• _ENTRIES SHOWN_
════
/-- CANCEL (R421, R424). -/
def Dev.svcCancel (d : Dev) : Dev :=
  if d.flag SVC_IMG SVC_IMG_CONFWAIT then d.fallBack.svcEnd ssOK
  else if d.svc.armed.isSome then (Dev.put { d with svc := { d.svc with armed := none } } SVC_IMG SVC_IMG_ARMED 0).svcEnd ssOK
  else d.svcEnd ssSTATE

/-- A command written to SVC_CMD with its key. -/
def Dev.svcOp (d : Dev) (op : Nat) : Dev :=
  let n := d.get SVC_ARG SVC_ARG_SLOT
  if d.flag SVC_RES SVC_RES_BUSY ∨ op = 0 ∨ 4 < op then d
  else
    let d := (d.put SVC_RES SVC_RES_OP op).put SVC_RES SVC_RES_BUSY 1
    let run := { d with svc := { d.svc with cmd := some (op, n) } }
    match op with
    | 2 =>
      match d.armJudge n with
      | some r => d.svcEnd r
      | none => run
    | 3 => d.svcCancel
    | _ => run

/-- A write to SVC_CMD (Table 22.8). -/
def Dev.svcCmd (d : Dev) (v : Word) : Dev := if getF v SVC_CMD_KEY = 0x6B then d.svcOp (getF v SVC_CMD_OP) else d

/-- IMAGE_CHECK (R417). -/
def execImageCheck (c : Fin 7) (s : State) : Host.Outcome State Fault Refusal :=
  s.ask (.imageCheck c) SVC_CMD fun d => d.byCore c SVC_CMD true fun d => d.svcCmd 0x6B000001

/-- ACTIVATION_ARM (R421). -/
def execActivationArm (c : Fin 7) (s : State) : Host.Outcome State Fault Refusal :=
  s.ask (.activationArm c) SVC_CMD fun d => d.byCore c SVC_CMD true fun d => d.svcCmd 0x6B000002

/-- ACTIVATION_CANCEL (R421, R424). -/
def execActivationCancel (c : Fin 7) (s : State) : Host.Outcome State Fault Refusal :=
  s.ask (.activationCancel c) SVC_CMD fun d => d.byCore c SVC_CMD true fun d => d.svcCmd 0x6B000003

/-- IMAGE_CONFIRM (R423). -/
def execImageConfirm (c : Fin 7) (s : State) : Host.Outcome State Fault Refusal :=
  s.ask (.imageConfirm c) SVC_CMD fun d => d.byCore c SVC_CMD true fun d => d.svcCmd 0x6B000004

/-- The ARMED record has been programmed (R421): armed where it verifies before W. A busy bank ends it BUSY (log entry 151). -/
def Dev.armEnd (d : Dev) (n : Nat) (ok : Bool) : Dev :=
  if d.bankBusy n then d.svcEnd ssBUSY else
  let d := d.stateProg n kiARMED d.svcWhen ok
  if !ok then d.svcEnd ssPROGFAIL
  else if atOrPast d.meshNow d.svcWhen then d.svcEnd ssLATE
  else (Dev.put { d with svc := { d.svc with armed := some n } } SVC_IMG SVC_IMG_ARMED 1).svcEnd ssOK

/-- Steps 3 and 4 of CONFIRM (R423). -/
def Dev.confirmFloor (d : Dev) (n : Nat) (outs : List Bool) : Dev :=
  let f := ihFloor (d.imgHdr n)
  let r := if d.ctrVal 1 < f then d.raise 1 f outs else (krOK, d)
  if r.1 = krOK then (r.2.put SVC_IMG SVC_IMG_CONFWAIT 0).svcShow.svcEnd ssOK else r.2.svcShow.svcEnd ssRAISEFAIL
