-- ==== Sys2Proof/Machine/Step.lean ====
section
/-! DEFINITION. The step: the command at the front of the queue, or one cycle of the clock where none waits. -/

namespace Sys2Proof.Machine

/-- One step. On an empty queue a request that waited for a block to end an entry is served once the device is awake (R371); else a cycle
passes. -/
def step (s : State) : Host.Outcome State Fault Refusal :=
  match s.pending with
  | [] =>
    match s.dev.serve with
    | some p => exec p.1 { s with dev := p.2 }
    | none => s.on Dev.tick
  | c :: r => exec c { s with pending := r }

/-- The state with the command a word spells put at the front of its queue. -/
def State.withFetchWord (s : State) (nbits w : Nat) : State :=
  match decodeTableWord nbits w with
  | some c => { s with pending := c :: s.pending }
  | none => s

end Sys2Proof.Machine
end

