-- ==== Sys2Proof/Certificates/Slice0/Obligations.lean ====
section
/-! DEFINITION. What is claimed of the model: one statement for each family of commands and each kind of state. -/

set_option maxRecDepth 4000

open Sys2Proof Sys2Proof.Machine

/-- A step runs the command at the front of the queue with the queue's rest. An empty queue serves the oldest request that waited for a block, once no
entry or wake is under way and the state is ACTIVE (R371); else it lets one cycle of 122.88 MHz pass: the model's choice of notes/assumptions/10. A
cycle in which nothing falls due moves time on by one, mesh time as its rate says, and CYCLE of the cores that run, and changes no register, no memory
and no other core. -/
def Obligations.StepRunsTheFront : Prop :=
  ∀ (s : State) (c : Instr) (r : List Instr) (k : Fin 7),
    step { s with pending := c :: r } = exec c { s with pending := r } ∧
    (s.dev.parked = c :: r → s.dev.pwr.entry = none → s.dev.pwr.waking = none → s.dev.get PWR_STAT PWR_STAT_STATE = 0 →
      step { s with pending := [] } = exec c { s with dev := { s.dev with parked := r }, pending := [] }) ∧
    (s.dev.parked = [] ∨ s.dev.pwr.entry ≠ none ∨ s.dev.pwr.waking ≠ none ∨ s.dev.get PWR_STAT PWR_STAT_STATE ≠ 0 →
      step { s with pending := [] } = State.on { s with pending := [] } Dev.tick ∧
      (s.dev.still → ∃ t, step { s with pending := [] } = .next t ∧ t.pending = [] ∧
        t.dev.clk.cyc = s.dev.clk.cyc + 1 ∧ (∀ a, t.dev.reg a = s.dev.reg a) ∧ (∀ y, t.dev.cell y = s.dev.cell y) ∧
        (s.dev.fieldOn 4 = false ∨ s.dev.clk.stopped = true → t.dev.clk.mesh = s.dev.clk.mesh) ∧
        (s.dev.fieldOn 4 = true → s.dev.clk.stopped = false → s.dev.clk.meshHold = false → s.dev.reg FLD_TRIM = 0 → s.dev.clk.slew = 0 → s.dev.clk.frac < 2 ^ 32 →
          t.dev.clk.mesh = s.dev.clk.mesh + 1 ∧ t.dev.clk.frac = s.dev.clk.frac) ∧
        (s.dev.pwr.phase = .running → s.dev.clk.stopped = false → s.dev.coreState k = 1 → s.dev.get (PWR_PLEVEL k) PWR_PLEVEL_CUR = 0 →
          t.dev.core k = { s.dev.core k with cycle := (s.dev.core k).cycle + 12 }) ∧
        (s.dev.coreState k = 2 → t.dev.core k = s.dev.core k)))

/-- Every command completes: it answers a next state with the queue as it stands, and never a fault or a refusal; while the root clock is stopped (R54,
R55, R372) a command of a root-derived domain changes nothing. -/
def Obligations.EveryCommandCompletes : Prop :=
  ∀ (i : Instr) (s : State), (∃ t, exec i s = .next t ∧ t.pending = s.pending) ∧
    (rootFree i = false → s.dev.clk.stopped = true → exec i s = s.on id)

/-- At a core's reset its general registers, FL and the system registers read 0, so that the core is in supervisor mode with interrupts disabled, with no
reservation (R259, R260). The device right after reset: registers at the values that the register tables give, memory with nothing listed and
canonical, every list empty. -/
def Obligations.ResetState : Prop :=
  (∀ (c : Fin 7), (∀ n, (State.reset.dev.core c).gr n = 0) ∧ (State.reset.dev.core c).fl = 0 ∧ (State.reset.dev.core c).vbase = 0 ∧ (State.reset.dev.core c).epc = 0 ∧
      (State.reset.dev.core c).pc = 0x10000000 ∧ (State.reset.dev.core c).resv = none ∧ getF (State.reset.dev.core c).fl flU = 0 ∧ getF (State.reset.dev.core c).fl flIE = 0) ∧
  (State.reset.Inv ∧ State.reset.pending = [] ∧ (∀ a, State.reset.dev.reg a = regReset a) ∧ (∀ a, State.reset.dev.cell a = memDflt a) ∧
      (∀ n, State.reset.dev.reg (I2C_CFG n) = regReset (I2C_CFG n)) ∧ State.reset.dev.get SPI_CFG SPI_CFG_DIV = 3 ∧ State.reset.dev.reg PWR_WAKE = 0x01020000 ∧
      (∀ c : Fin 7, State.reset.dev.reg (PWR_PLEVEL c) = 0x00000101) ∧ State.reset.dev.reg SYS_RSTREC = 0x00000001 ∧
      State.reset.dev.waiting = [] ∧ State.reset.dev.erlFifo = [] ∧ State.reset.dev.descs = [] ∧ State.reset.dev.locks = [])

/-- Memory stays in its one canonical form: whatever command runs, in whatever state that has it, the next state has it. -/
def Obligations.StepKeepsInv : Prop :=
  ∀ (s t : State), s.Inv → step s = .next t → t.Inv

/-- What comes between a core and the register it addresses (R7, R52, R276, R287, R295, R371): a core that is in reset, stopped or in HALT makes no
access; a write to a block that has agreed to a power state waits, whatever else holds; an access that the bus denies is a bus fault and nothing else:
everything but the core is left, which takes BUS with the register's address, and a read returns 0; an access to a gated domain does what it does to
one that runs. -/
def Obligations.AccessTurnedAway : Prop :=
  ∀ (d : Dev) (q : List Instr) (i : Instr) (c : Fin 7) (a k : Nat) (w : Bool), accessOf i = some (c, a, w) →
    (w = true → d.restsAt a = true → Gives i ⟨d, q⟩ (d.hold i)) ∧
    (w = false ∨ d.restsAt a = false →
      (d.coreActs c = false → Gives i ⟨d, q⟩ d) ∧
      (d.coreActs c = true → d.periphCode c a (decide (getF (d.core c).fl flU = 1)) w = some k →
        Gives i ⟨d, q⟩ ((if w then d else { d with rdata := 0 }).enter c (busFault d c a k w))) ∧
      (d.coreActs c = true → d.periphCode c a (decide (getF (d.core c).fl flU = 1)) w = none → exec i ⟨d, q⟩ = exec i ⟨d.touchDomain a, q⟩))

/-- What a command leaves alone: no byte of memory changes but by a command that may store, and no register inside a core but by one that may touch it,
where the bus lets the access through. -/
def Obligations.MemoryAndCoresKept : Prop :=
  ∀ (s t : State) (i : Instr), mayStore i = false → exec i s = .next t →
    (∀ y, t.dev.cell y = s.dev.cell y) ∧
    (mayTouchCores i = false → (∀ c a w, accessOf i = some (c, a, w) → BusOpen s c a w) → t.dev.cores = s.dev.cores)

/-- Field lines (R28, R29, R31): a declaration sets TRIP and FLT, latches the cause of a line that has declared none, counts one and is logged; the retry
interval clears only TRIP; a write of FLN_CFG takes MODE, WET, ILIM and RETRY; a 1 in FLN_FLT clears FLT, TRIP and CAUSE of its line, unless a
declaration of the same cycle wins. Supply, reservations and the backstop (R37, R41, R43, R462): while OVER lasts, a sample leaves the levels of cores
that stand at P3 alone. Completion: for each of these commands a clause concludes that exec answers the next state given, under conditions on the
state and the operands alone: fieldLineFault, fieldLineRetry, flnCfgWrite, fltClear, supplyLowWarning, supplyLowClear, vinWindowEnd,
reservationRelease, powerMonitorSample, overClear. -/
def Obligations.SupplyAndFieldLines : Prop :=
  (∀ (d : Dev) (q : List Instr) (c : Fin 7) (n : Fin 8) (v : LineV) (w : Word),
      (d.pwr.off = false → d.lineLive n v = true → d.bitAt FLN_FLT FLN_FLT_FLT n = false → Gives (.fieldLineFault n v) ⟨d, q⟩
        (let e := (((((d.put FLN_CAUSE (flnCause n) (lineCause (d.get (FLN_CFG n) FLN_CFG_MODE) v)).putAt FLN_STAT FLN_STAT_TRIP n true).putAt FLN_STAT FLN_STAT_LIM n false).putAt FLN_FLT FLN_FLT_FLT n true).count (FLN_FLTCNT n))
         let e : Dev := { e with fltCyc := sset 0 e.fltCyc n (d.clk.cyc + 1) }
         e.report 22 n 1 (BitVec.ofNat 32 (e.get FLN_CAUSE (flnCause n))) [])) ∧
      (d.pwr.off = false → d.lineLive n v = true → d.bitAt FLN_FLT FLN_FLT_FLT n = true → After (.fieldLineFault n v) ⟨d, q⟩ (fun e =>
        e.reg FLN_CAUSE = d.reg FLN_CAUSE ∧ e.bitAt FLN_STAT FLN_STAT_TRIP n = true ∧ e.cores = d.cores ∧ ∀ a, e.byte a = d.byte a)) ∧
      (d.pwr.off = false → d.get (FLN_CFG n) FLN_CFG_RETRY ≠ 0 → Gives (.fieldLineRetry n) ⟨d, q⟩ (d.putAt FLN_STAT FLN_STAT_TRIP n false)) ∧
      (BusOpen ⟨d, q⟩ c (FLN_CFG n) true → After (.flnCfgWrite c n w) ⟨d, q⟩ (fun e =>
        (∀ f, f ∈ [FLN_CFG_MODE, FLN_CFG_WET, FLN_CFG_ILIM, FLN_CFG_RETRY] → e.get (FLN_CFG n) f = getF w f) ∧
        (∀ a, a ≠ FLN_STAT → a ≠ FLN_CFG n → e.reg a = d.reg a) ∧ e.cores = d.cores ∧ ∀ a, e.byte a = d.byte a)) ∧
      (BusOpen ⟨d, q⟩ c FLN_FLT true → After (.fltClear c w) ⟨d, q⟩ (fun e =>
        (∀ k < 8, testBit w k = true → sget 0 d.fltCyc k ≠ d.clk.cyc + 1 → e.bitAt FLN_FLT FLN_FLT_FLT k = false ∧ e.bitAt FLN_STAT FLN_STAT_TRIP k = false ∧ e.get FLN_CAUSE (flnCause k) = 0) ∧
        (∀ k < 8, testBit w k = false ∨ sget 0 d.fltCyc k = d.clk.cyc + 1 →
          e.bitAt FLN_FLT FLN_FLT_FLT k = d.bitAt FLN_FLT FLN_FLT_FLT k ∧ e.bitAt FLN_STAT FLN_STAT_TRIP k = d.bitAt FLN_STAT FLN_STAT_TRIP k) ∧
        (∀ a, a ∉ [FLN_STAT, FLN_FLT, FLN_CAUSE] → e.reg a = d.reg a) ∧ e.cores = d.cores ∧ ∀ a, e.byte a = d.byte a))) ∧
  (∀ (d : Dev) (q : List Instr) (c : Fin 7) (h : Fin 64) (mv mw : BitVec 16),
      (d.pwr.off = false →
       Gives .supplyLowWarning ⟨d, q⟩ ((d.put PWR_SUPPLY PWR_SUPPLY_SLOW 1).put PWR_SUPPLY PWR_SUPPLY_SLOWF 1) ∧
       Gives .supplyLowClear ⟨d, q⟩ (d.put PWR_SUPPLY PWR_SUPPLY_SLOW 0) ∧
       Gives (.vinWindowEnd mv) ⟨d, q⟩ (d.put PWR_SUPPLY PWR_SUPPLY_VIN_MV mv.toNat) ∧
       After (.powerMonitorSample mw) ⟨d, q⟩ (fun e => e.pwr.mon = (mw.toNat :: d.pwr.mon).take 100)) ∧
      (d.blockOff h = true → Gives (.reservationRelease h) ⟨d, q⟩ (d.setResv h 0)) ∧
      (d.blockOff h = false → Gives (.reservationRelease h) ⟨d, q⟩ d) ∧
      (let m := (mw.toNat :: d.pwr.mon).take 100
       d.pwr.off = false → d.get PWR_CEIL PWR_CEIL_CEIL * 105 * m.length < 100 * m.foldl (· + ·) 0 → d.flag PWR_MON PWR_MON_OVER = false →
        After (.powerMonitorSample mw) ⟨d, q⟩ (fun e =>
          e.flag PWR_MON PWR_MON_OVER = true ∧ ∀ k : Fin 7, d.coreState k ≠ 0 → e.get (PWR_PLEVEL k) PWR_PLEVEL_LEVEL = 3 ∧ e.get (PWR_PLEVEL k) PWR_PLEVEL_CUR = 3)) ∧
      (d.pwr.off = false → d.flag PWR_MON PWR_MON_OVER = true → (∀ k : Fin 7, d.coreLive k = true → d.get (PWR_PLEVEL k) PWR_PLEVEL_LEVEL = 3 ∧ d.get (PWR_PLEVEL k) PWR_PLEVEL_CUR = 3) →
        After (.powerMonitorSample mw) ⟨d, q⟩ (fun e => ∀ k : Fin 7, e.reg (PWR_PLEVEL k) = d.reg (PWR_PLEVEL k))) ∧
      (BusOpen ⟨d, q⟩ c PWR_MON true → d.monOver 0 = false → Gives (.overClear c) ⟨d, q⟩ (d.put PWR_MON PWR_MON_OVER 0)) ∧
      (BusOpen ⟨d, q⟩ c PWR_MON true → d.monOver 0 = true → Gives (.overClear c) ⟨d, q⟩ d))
════
All lines above with the word "where" need to be reported.

• _COMPLETED TASK_
/-- The ARMED record has been programmed (R421): armed where it verifies before W. A busy bank ends it BUSY (log entry 151). -/
/-! DEFINITION. The step: the command at the front of the queue, or one cycle of the clock where none waits. -/
where the bus lets the access through. -/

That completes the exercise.